Probability Path Design for Discrete Flow Matching Generative Models
Supervisor
Suitable for
Abstract
Abstract
Discrete Flow Matching (DFM) is a recently introduced framework for non-autoregressive generation over discrete sequences such as text or code. In contrast to continuous flow models, which evolve samples within a continuous space, DFM defines a flow over discrete state spaces through probability paths that connect a simple source distribution to the data distribution. A key modelling choice is how this path is constructed, including the scheduling function, the coupling between source and target sequences, and the form of intermediate conditional distributions. Prior work has shown that these design decisions can affect perplexity, convergence behaviour and sampling stability, even when the underlying model remains unchanged.
This project will examine how different definitions of probability paths influence the performance of discrete flow models on small-scale datasets. The work will involve implementing DFM with several path choices and scheduling strategies, and comparing their effects on sampling quality, convergence and robustness. The goal is to understand how path design shapes the behaviour of discrete flows and to identify settings that lead to more reliable or efficient generation.
Pre-requisites:
Suitable for those who have taken a course in machine learning.

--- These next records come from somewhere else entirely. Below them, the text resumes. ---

-- ==== Sys2Proof/Machine/Operands.lean ====
section
/-! DEFINITION. Operand forms: bits and fields of the compressed stream (R42, R43), Huffman symbols (R130 to R134), code
tables (R80, R104), derived header quantities (R31), pass geometry (R234, R235) and samples of a row (R251 to R254, R262). -/

namespace Sys2Proof.Machine

/-! ### The bit reader (20_memory R42, R43, R58) -/

/-- At least `n` bits of the delivered stream remain at bit IPOS (R42, R58). -/
def hasBits (n : Nat) (s : State) : Bool := decide (s.inf.ipos.toNat + n ≤ 8 * s.env.cin.length)

/-- The number that the next `n` bits make, the first bit read its bit 0 (R42). -/
def nextBits (n : Nat) (s : State) : Nat := bitsAt s.env.cin s.inf.ipos.toNat n

/-- IPOS ← IPOS + n (R42). -/
def advance (n : Nat) (s : State) : State := s.setInf { s.inf with ipos := s.inf.ipos + BitVec.ofNat 64 n }

/-- `ReadBits(n)` (R42): raises TRUNCATED when fewer than `n` bits remain after the end of the stream; while the source has
neither delivered them nor signalled the end, the step is not enabled (R58). `ReadBits(0)` is 0 and cannot raise. -/
def readBits (n : Nat) (s : State) : Except Stop (Nat × State) :=
  if n = 0 ∨ hasBits n s = true then .ok (nextBits n s, advance n s)
  else .error (if s.env.cinEnd then .raise .truncated else .starve)

/-- `AlignByte()` (R43): IPOS rounded up to a multiple of 8. -/
def alignByte (s : State) : State :=
  s.setInf { s.inf with ipos := BitVec.ofNat 64 (divUp s.inf.ipos.toNat 8 * 8) }

/-! ### The Huffman decoder (41_huffman) -/

/-- `DecodeSym` in the search-free form of R133, after `fuel` more bits at most: `l` is the length being tried, `c` the code
read so far and `first` the first code of length `l − 1`, already advanced to length `l`. -/
def decodeSymFrom (lens : List Nat) (fuel l c first : Nat) (s : State) : Except Stop (Nat × State) :=
  match fuel with
  | 0 => .error (.raise .huffNocode)
  | fuel + 1 =>
    match readBits 1 s with
    | .error e => .error e
    | .ok (b, s1) =>
      let c1 := c * 2 + b
      match (symbolsOfLength lens l)[c1 - first]? with
      | some sym => .ok (sym, s1)
      | none => decodeSymFrom lens fuel (l + 1) c1 ((first + lengthCount lens l) * 2) s1

/-- `DecodeSym(LEN, n)` (R133): one code, bit by bit, at most 15 bits; then HUFF_NOCODE (R134). -/
def decodeSym (lens : List Nat) (s : State) : Except Stop (Nat × State) := decodeSymFrom lens 15 1 0 0 s

/-- `DecodeSym` as the pseudocode of R133 writes it, with its search over all symbols: the form `decodeSym` is equal to. -/
def decodeSymBySearchFrom (lens : List Nat) (fuel l c : Nat) (s : State) : Except Stop (Nat × State) :=
  match fuel with
  | 0 => .error (.raise .huffNocode)
  | fuel + 1 =>
    match readBits 1 s with
    | .error e => .error e
    | .ok (b, s1) =>
      let c1 := c * 2 + b
      match (List.range lens.length).find? (fun sym => lens.getD sym 0 == l && canonCode lens sym == c1) with
      | some sym => .ok (sym, s1)
      | none => decodeSymBySearchFrom lens fuel (l + 1) c1 s1

/-- Which code a table belongs to (R131). -/
inductive CodeKind where
  | cl | ll | d
  deriving DecidableEq, Repr

/-- `left` of R131 after the lengths 1 to `l`, or none once it has fallen below 0. -/
def codeSpaceLeft (lens : List Nat) : Nat → Option Nat
  | 0 => some 1
  | l + 1 =>
    match codeSpaceLeft lens l with
    | none => none
    | some left => if left * 2 < lengthCount lens (l + 1) then none else some (left * 2 - lengthCount lens (l + 1))

/-- The greatest code length in use, 0 if there is none (R131). -/
def maxLength (lens : List Nat) : Nat := lens.foldl max 0

/-- `CheckLengths(LEN, kind)` (R131). -/
def checkLengths (lens : List Nat) (kind : CodeKind) : Except Stop Unit :=
  if maxLength lens = 0 then .ok ()
  else
    match codeSpaceLeft lens 15 with
    | none => .error (.raise .huffOversubscribed)
    | some left =>
      if 0 < left ∧ (kind = .cl ∨ maxLength lens ≠ 1) then .error (.raise .huffIncomplete) else .ok ()

/-- A register file of code lengths as numbers. -/
def fileLens {w n : Nat} (v : Vector (BitVec w) n) : List Nat := v.toList.map BitVec.toNat

/-- The fixed literal/length code as the contents of LL_LEN (R80, R104). -/
def fixedLlLen : Vector (BitVec 4) 288 := lengthFile 288 (fun i => BitVec.ofNat 4 (fixedLitLen i))

/-- The fixed distance code as the contents of D_LEN (R80, R104). -/
def fixedDLen : Vector (BitVec 4) 32 := lengthFile 32 (fun _ => 5)

/-! ### Derived header quantities (10_state R31) -/

/-- `CH`: channels of a colour type (R31, R83). Numbers that are no colour type have none: such a header is refused before
any rule reads CH (R292). -/
def channels (ct : Byte) : Nat :=
  match ct.toNat with
  | 0 => 1
  | 2 => 3
  | 3 => 1
  | 4 => 2
  | 6 => 4
  | _ => 0

/-- `BPX`: bits per pixel (R31). -/
def Drv.bpx (d : Drv) : Nat := channels d.colortype * d.bitdepth.toNat

/-- `STRIDE(w)`, without overflow (R31). -/
def Drv.stride (d : Drv) (w : Nat) : Nat := divUp (d.bpx * w) 8

/-- `FBPP`: the filters' byte distance (R31, R223). -/
def Drv.fbpp (d : Drv) : Nat := max 1 (divUp d.bpx 8)

/-- The colour key is applied (R250, R262). -/
def State.keyApplied (s : State) : Bool := s.params.applyColorKey && s.pix.trnsValid

/-- `OCH`: output channels per pixel (R250). -/
def State.och (s : State) : Nat :=
  match s.drv.colortype.toNat with
  | 0 => if s.keyApplied then 2 else 1
  | 2 => if s.keyApplied then 4 else 3
  | 3 => if s.pix.trnsValid then 4 else 3
  | 4 => 2
  | 6 => 4
  | _ => 0

/-! ### Pass geometry (43_filters R234, R235) -/

/-- One row of the table of R234: first column, first row, column step, row step. -/
structure PassGeometry where
  xo : Nat
  yo : Nat
  xs : Nat
  ys : Nat
  deriving DecidableEq, Repr

/-- The table of R234. Pass 0 is the single pass of a non-interlaced image, passes 1 to 7 are Adam7's. -/
def passGeometry (q : Nat) : PassGeometry :=
  match q with
  | 0 => ⟨0, 0, 1, 1⟩
  | 1 => ⟨0, 0, 8, 8⟩
  | 2 => ⟨4, 0, 8, 8⟩
  | 3 => ⟨0, 4, 4, 8⟩
  | 4 => ⟨2, 0, 4, 4⟩
  | 5 => ⟨0, 2, 2, 4⟩
  | 6 => ⟨1, 0, 2, 2⟩
  | _ => ⟨0, 1, 1, 2⟩

/-- `PassDim(n, o, s)` (R235). -/
def passDim (n o s : Nat) : Nat := if o < n then divUp (n - o) s else 0

/-- Width in pixels of pass `q` (R233). -/
def passWidth (d : Drv) (q : Nat) : Nat := passDim d.width.toNat (passGeometry q).xo (passGeometry q).xs

/-- Height in rows of pass `q` (R233). -/
def passHeight (d : Drv) (q : Nat) : Nat := passDim d.height.toNat (passGeometry q).yo (passGeometry q).ys

/-- `NextPass(k)` (R235): the smallest q with k ≤ q ≤ 7 whose width and height are both non-zero. -/
def nextPass (d : Drv) (k : Nat) : Option Nat :=
  (List.range 8).find? (fun q => decide (k ≤ q) && passWidth d q != 0 && passHeight d q != 0)

/-! ### Samples (44_pixels R251 to R254, R262) -/

/-- `Unpack(row, i, d)` (R251) for d of 1, 2 or 4: the i-th sample, most significant bits first. -/
def unpack (row : Cells 8) (i d : Nat) : Byte :=
  ((row.read (i * d / 8)) >>> (8 - d - i * d % 8)) &&& BitVec.ofNat 8 (2 ^ d - 1)

/-- `ScaleGray(s, d)` (R252). -/
def scaleGray (s : Byte) (d : Nat) : Byte :=
  match d with
  | 1 => s * 255
  | 2 => s * 85
  | 4 => s * 17
  | _ => s

/-- `PalLookup(s)` (R253): red, green, blue of entry `s`. -/
def palLookup (m : Memory) (s : Byte) : List Byte :=
  let e := m.pal.read s.toNat
  [e.extractLsb' 16 8, e.extractLsb' 8 8, e.extractLsb' 0 8]

/-- The alpha byte of an indexed pixel, only when TRNS_VALID = 1 (R254). -/
def indexAlpha (x : Pix) (s : Byte) : List Byte :=
  if x.trnsValid then [if s = x.trnsIndex then 0 else 255] else []

/-- The key's alpha byte of a greyscale pixel with raw sample `s` (R262), only when the key is applied. -/
def grayAlpha (s : State) (v : Byte) : List Byte :=
  if s.keyApplied then [if v.setWidth 16 = s.pix.trnsGray then 0 else 255] else []

/-- The key's alpha byte of a truecolour pixel (R262), only when the key is applied. -/
def rgbAlpha (s : State) (r g b : Byte) : List Byte :=
  if s.keyApplied then
    [if r.setWidth 16 = s.pix.trnsR ∧ g.setWidth 16 = s.pix.trnsG ∧ b.setWidth 16 = s.pix.trnsB then 0 else 255]
  else []

end Sys2Proof.Machine
end

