-- ==== Sys2Proof/Machine/Dispatch.lean ====
section
/-! DEFINITION. The meaning of every row of the opcode table: one direct call per constructor. The step selects the row
(Machine/Sequencer.lean); a meaning performs the row's effect. -/

namespace Sys2Proof.Machine

def exec (i : Instr) (s : State) : Host.Outcome State Fault Refusal :=
  match i with
  | .zhdr cmf flg => Sys2Proof.Machine.execZhdr cmf flg s
  | .blkStored final => Sys2Proof.Machine.execBlkStored final s
  | .blkFixed final => Sys2Proof.Machine.execBlkFixed final s
  | .blkDynamic final => Sys2Proof.Machine.execBlkDynamic final s
  | .blkReserved final => Sys2Proof.Machine.execBlkReserved final s
  | .storedHdr => Sys2Proof.Machine.execStoredHdr s
  | .storedByte => Sys2Proof.Machine.execStoredByte s
  | .dynHdr => Sys2Proof.Machine.execDynHdr s
  | .cl0 => Sys2Proof.Machine.execCl0 s
  | .cl1 => Sys2Proof.Machine.execCl1 s
  | .cl2 => Sys2Proof.Machine.execCl2 s
  | .cl3 => Sys2Proof.Machine.execCl3 s
  | .cl4 => Sys2Proof.Machine.execCl4 s
  | .cl5 => Sys2Proof.Machine.execCl5 s
  | .cl6 => Sys2Proof.Machine.execCl6 s
  | .cl7 => Sys2Proof.Machine.execCl7 s
  | .cl8 => Sys2Proof.Machine.execCl8 s
  | .cl9 => Sys2Proof.Machine.execCl9 s
  | .cl10 => Sys2Proof.Machine.execCl10 s
  | .cl11 => Sys2Proof.Machine.execCl11 s
  | .cl12 => Sys2Proof.Machine.execCl12 s
  | .cl13 => Sys2Proof.Machine.execCl13 s
  | .cl14 => Sys2Proof.Machine.execCl14 s
  | .cl15 => Sys2Proof.Machine.execCl15 s
  | .cl16 => Sys2Proof.Machine.execCl16 s
  | .cl17 => Sys2Proof.Machine.execCl17 s
  | .cl18 => Sys2Proof.Machine.execCl18 s
  | .lit b => Sys2Proof.Machine.execLit b s
  | .eob => Sys2Proof.Machine.execEob s
  | .len257 => Sys2Proof.Machine.execLen257 s
  | .len258 => Sys2Proof.Machine.execLen258 s
  | .len259 => Sys2Proof.Machine.execLen259 s
  | .len260 => Sys2Proof.Machine.execLen260 s
  | .len261 => Sys2Proof.Machine.execLen261 s
  | .len262 => Sys2Proof.Machine.execLen262 s
  | .len263 => Sys2Proof.Machine.execLen263 s
  | .len264 => Sys2Proof.Machine.execLen264 s
  | .len265 => Sys2Proof.Machine.execLen265 s
  | .len266 => Sys2Proof.Machine.execLen266 s
  | .len267 => Sys2Proof.Machine.execLen267 s
  | .len268 => Sys2Proof.Machine.execLen268 s
  | .len269 => Sys2Proof.Machine.execLen269 s
  | .len270 => Sys2Proof.Machine.execLen270 s
  | .len271 => Sys2Proof.Machine.execLen271 s
  | .len272 => Sys2Proof.Machine.execLen272 s
  | .len273 => Sys2Proof.Machine.execLen273 s
  | .len274 => Sys2Proof.Machine.execLen274 s
  | .len275 => Sys2Proof.Machine.execLen275 s
  | .len276 => Sys2Proof.Machine.execLen276 s
  | .len277 => Sys2Proof.Machine.execLen277 s
  | .len278 => Sys2Proof.Machine.execLen278 s
  | .len279 => Sys2Proof.Machine.execLen279 s
  | .len280 => Sys2Proof.Machine.execLen280 s
  | .len281 => Sys2Proof.Machine.execLen281 s
  | .len282 => Sys2Proof.Machine.execLen282 s
  | .len283 => Sys2Proof.Machine.execLen283 s
  | .len284 => Sys2Proof.Machine.execLen284 s
  | .len285 => Sys2Proof.Machine.execLen285 s
  | .ll286 => Sys2Proof.Machine.execLl286 s
  | .ll287 => Sys2Proof.Machine.execLl287 s
  | .dist0 => Sys2Proof.Machine.execDist0 s
  | .dist1 => Sys2Proof.Machine.execDist1 s
  | .dist2 => Sys2Proof.Machine.execDist2 s
  | .dist3 => Sys2Proof.Machine.execDist3 s
  | .dist4 => Sys2Proof.Machine.execDist4 s
  | .dist5 => Sys2Proof.Machine.execDist5 s
  | .dist6 => Sys2Proof.Machine.execDist6 s
  | .dist7 => Sys2Proof.Machine.execDist7 s
  | .dist8 => Sys2Proof.Machine.execDist8 s
  | .dist9 => Sys2Proof.Machine.execDist9 s
  | .dist10 => Sys2Proof.Machine.execDist10 s
  | .dist11 => Sys2Proof.Machine.execDist11 s
  | .dist12 => Sys2Proof.Machine.execDist12 s
  | .dist13 => Sys2Proof.Machine.execDist13 s
  | .dist14 => Sys2Proof.Machine.execDist14 s
  | .dist15 => Sys2Proof.Machine.execDist15 s
  | .dist16 => Sys2Proof.Machine.execDist16 s
  | .dist17 => Sys2Proof.Machine.execDist17 s
  | .dist18 => Sys2Proof.Machine.execDist18 s
  | .dist19 => Sys2Proof.Machine.execDist19 s
  | .dist20 => Sys2Proof.Machine.execDist20 s
  | .dist21 => Sys2Proof.Machine.execDist21 s
  | .dist22 => Sys2Proof.Machine.execDist22 s
  | .dist23 => Sys2Proof.Machine.execDist23 s
  | .dist24 => Sys2Proof.Machine.execDist24 s
  | .dist25 => Sys2Proof.Machine.execDist25 s
  | .dist26 => Sys2Proof.Machine.execDist26 s
  | .dist27 => Sys2Proof.Machine.execDist27 s
  | .dist28 => Sys2Proof.Machine.execDist28 s
  | .dist29 => Sys2Proof.Machine.execDist29 s
  | .dist30 => Sys2Proof.Machine.execDist30 s
  | .dist31 => Sys2Proof.Machine.execDist31 s
  | .matchByte => Sys2Proof.Machine.execMatchByte s
  | .endStep => Sys2Proof.Machine.execEndStep s
  | .filtNone => Sys2Proof.Machine.execFiltNone s
  | .filtSub => Sys2Proof.Machine.execFiltSub s
  | .filtUp => Sys2Proof.Machine.execFiltUp s
  | .filtAvg => Sys2Proof.Machine.execFiltAvg s
  | .filtPaeth => Sys2Proof.Machine.execFiltPaeth s
  | .filtReserved5 => Sys2Proof.Machine.execFiltReserved5 s
  | .filtReserved6to7 low => Sys2Proof.Machine.execFiltReserved6to7 low s
  | .filtReserved8to15 low => Sys2Proof.Machine.execFiltReserved8to15 low s
  | .filtReserved16to31 low => Sys2Proof.Machine.execFiltReserved16to31 low s
  | .filtReserved32to63 low => Sys2Proof.Machine.execFiltReserved32to63 low s
  | .filtReserved64to127 low => Sys2Proof.Machine.execFiltReserved64to127 low s
  | .filtReserved128to255 low => Sys2Proof.Machine.execFiltReserved128to255 low s
  | .pixG1 => Sys2Proof.Machine.execPixG1 s
  | .pixG2 => Sys2Proof.Machine.execPixG2 s
  | .pixG4 => Sys2Proof.Machine.execPixG4 s
  | .pixG8 => Sys2Proof.Machine.execPixG8 s
  | .pixRgb8 => Sys2Proof.Machine.execPixRgb8 s
  | .pixI1 => Sys2Proof.Machine.execPixI1 s
  | .pixI2 => Sys2Proof.Machine.execPixI2 s
  | .pixI4 => Sys2Proof.Machine.execPixI4 s
  | .pixI8 => Sys2Proof.Machine.execPixI8 s
  | .pixGa8 => Sys2Proof.Machine.execPixGa8 s
  | .pixRgba8 => Sys2Proof.Machine.execPixRgba8 s
  | .pixG16 => Sys2Proof.Machine.execPixG16 s
  | .pixRgb16 => Sys2Proof.Machine.execPixRgb16 s
  | .pixGa16 => Sys2Proof.Machine.execPixGa16 s
  | .pixRgba16 => Sys2Proof.Machine.execPixRgba16 s
  | .pixOther ct bd => Sys2Proof.Machine.execPixOther ct bd s
  | .reset => Sys2Proof.Machine.execReset s
  | .commitHeader => Sys2Proof.Machine.execCommitHeader s
  | .start => Sys2Proof.Machine.execStart s
  | .cmdIllegal0 => Sys2Proof.Machine.execCmdIllegal0 s
  | .cmdIllegal4to7 low => Sys2Proof.Machine.execCmdIllegal4to7 low s
  | .answerContinue => Sys2Proof.Machine.execAnswerContinue s
  | .answerStop => Sys2Proof.Machine.execAnswerStop s

end Sys2Proof.Machine
end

Some familiarity with PyTorch would be beneficial.
References:
[1] Lipman, Yaron, et al. "Flow matching for generative modeling." International Conference on Learning Representations (ICLR), 2023. arXiv:2210.02747.
[2] Gat, Itai, et al. "Discrete flow matching." Advances in Neural Information Processing Systems 37 (NeurIPS), 2024.
[3] Austin, Jacob, et al. "Structured denoising diffusion models in discrete state-spaces." Advances in neural information processing systems 34 (NeurIPS), 2021.